┏━━

-- ==== Sys2Proof/Machine/RegNames.lean ====
section
/-!
DEFINITION. The names of registers (A) and of their fields (F) that the meanings use, with the addresses of 02 R34 and the
field positions of the chapters' register tables.
A parameter i is the instance, block, lane or channel number; k indexes an array of words.
-/

namespace Sys2Proof.Machine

┗━━

● **WORK ORDER**
Your answer should hold exactly the lines from the one containing "field positions of" to the last line of the data, both included, and no others.

● **ANSWER SECTION**
field positions of the chapters' register tables.
A parameter i is the instance, block, lane or channel number; k indexes an array of words.
-/

namespace Sys2Proof.Machine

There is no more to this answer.